Desde sempre lembro-me viajando em imagens. Primeiro elas fugiram de meu olhar interno e se faziam ver mergulhadas em papel e cores. Depois vieram as palavras e a inspiração dos sonhos, pois foi a realidade que, muitas vezes, trouxe os pesadelos. Em busca de organizar este mundo interior surgiu a Ilha.União de idéias e sonhos, asas que herdei.
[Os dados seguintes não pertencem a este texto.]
-- ==== Sys2Proof/Proofs/UnwrittenRegisters.lean ====
section
/-! Reading a lane register nothing has written (`10_state.md` R23), operand by operand and then operation by
operation. -/

namespace Sys2Proof.Machine

/-! ## Operands -/

/-- A register of which one half was never written has no value (log 5). -/
theorem LaneReg.value_of_half_none {a : LaneReg} {h : Half} (ha : a.half h = none) :
    a.value = .error .unwrittenRegister := by
  obtain ⟨re, im⟩ := a
  cases h with
  | re =>
    obtain rfl : re = none := ha
    rfl
  | im =>
    obtain rfl : im = none := ha
    cases re <;> rfl

/-- Reading a register gives its value or this one fault. -/
theorem LaneReg.value_cases (a : LaneReg) : (∃ c, a.value = .ok c) ∨ a.value = .error .unwrittenRegister := by
  obtain ⟨_ | re, _ | im⟩ := a
  case some.some => exact .inl ⟨⟨re, im⟩, rfl⟩
  all_goals exact .inr rfl

/-- The two sources of a binary operation: whichever holds nothing, the fault is the same, since the read of the other
can end in no other fault. -/
theorem laneBinary_unwritten (f : Cplx → Cplx → Cplx) (zd : ZReg) {za zb : ZReg} {v : View}
    (hsrc : v.ln.read za = .error .unwrittenRegister ∨ v.ln.read zb = .error .unwrittenRegister) :
    laneBinary f zd za zb v = .error .unwrittenRegister := by
  unfold laneBinary
  rcases LaneReg.value_cases (v.ln.z.get za) with ⟨c, hok⟩ | hfault
  · have hza : v.ln.read za = .ok c := hok
    have hzb : v.ln.read zb = .error .unwrittenRegister := hsrc.resolve_left (by simp [hza])
    rw [hza, hzb]
    rfl
  · have hza : v.ln.read za = .error .unwrittenRegister := hfault
    rw [hza]
    rfl

/-- Without `r.do` the position of a sample is not known (R152). -/
theorem loadSample_of_dOff_none {v : View} (m : Mode) (hd : v.ln.dOff = none) :
    loadSample v m = .error .unwrittenRegister := by
  simp only [loadSample, Lane.readDo, hd, Except.bind]

/-- Inside the row the element of a sample needs `r.ao` (R152). -/
theorem loadSample_of_aOff_none {v : View} {m : Mode} {d : Nat} (hd : v.ln.dOff = some d) (ha : v.ln.aOff = none)
    (hrow : inb v.run.lrec d (windowPos m v.ln) = true) : loadSample v m = .error .unwrittenRegister := by
  simp only [loadSample, Lane.readDo, Lane.readAo, hd, ha, hrow, Except.bind, if_true]

/-! ## Operations of one lane -/

section lane

variable {s : State} {r : LaneRef} {v : View} {g : Bool} {za zb : ZReg}

/-- The lane that runs stands in the column it was looked for in. -/
theorem LaneRuns.tX_eq (hrun : LaneRuns s r v g) : v.ln.tX = r.tX := by
  obtain ⟨-, hview, -⟩ := hrun
  exact (State.view_lane hview).1

/-- The fault of a lane operation the guard does not skip. -/
theorem laneOp_fault_of_runs {f : View → Except Fault View} {e : Fault} (hrun : LaneRuns s r v g)
    (hf : f v = .error e) : laneOp g f s = .fault e := by
  obtain ⟨hturn, hview, hguard⟩ := hrun
  exact laneOp_fault hturn hview hguard hf

theorem exec_kCmul_unwritten (hrun : LaneRuns s r v g) (zd : ZReg)
    (hsrc : v.ln.read za = .error .unwrittenRegister ∨ v.ln.read zb = .error .unwrittenRegister) :
    exec (.kCmul zd za zb g) s = .fault .unwrittenRegister :=
  laneOp_fault_of_runs hrun (laneBinary_unwritten _ zd hsrc)

theorem exec_kCadd_unwritten (hrun : LaneRuns s r v g) (zd : ZReg)
    (hsrc : v.ln.read za = .error .unwrittenRegister ∨ v.ln.read zb = .error .unwrittenRegister) :
    exec (.kCadd zd za zb g) s = .fault .unwrittenRegister :=
  laneOp_fault_of_runs hrun (laneBinary_unwritten _ zd hsrc)

theorem exec_kStsh_unwritten (hrun : LaneRuns s r v g) (hsrc : v.ln.read za = .error .unwrittenRegister) :
    exec (.kStsh za g) s = .fault .unwrittenRegister :=
  laneOp_fault_of_runs hrun (by simp only [hsrc, Except.bind])

/-- Only the first lane of a row reads the source (R156). -/
theorem exec_kStout_unwritten (hrun : LaneRuns s r v g) (hfirst : firstLane v.ln = true)
    (hsrc : v.ln.read za = .error .unwrittenRegister) : exec (.kStout za g) s = .fault .unwrittenRegister :=
  laneOp_fault_of_runs hrun (by simp only [hfirst, hsrc, Except.bind, if_true])

theorem exec_kLds_fault (hrun : LaneRuns s r v g) (zd : ZReg) {m : Mode} {e : Fault}
    (hload : loadSample v m = .error e) : exec (.kLds zd m g) s = .fault e :=
  laneOp_fault_of_runs hrun (by simp only [hload, Except.map])

end lane

/-! ## The exchange of a segment -/

section segment

variable {run : Launch} {b : Block} {tY : Nat}

/-- A segment is ready when each of its lanes is there and has the word next (R194). -/
theorem segmentReady_iff {w : Word} : segmentReady run b tY w = true ↔
    ∀ j, j < run.lrec.w → ∃ l, b.lanes.find? (Lane.isAt j tY) = some l ∧ run.prog[l.upc]? = some w := by
  simp only [segmentReady, List.all_eq_true, List.mem_range]
  refine forall₂_congr fun j _ => ?_
  cases b.lanes.find? (Lane.isAt j tY) <;> simp

/-- The source half of a lane that is there is that lane's. -/
theorem sourceHalf_of_find {j : Nat} {l : Lane} (za : ZReg) (h : Half)
    (hl : b.lanes.find? (Lane.isAt j tY) = some l) : sourceHalf b tY za h j = (l.z.get za).half h := by
  simp only [sourceHalf, hl]

/-- One lane of the segment without its source half is enough. -/
theorem sourcesWritten_eq_false {w k : Nat} {za : ZReg} {h : Half} (hk : k < w)
    (hnone : sourceHalf b tY za h k = none) : sourcesWritten w b tY za h = false := by
  simp only [sourcesWritten, List.all_eq_false, List.mem_range]
  exact ⟨k, hk, by simp [hnone]⟩

/-- A ready segment in which a source half is missing takes the fault (R23, R78, log 13). -/
theorem exec_kShfl_unwritten {s : State} {i bX bY δ : Nat} {x : Inst} {zd za : ZReg} {h : Half}
    (hturn : s.turn = .segment i bX bY tY) (hblock : s.blockAt i bX bY = some (x, run, b))
    (hready : segmentReady run b tY (encode (.kShfl zd za h δ)) = true)
    (hsrc : sourcesWritten run.lrec.w b tY za h = false) :
    exec (.kShfl zd za h δ) s = .fault .unwrittenRegister := by
  simp [exec, execKShfl, hturn, hblock, hready, hsrc]

end segment

/-- Settles O41: each operation's fault is that of the operand it reads; of the positions a lane loads only one inside
the row needs `r.ao`. -/
theorem unwrittenRegisterFaults : Obligations.UnwrittenRegisterFaults := by
  refine ⟨fun s r v zd za zb g h hrun hhalf => ?_, fun s r v zd m g hrun => ⟨fun hd => ?_, fun d j hd ha hj hrow => ?_⟩,
    fun s i bX bY tY k x run b l zd za h δ hturn hblock hlanes hk hl hhalf => ?_⟩
  · have hsrc : v.ln.read za = .error .unwrittenRegister := LaneReg.value_of_half_none hhalf
    refine ⟨exec_kCmul_unwritten hrun zd (.inl hsrc), exec_kCmul_unwritten hrun zd (.inr hsrc),
      exec_kCadd_unwritten hrun zd (.inl hsrc), exec_kCadd_unwritten hrun zd (.inr hsrc),
      exec_kStsh_unwritten hrun hsrc, fun h0 => ?_⟩
    have hfirst : firstLane v.ln = true := by simp [firstLane, hrun.tX_eq, h0]
    exact exec_kStout_unwritten hrun hfirst hsrc
  · exact exec_kLds_fault hrun zd (loadSample_of_dOff_none m hd)
  · have hpos : windowPos m v.ln = j := by
      cases m <;> simp [windowPos, hrun.tX_eq, hj]
    have hin : inb v.run.lrec d (windowPos m v.ln) = true := by simp [inb, hpos, hrow]
    exact exec_kLds_fault hrun zd (loadSample_of_aOff_none hd ha hin)
  · have hnone : sourceHalf b tY za h k = none := (sourceHalf_of_find za h hl).trans hhalf
    exact exec_kShfl_unwritten hturn hblock (segmentReady_iff.2 hlanes) (sourcesWritten_eq_false hk hnone)

end Sys2Proof.Machine
end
Apresento-a em pequenos trechos e peço que questionem, perguntem muito para que ela possa tornar-se mais rica e interessante, lugar melhor pra viver.

10.4.06

Histórias para contar

A Cadeira Quebrada
Aquarela de Sonia Fragozo

Já era uma senhora quando aquela doença começou a minar sua energia.
A fragilidade dos ossos e músculos exigia muito esforço de seu corpo dolorido.Não podia mais sair de casa e a família, distante, raramente a visitava embora cuidasse de sua saúde com excesso de zelo, através do médico de sua confiança.

Tinha uma antiga empregada, a velha Joana, dedicada e amorosa que a tirava do leito todas as manhãs e durante a hora do sol ela a levava, com cuidado, à sua velha cadeira colocada, estrategicamente, diante da janela.
Ali, sentada, podia distrair-se olhando o parque onde as crianças brincavam e os pequenos animais corriam à volta.Fitava o lá fora com desejos de liberdade.O pequeno apartamento, embora confortável, era a gaiola que lhe dava segurança, mas impedia o vôo.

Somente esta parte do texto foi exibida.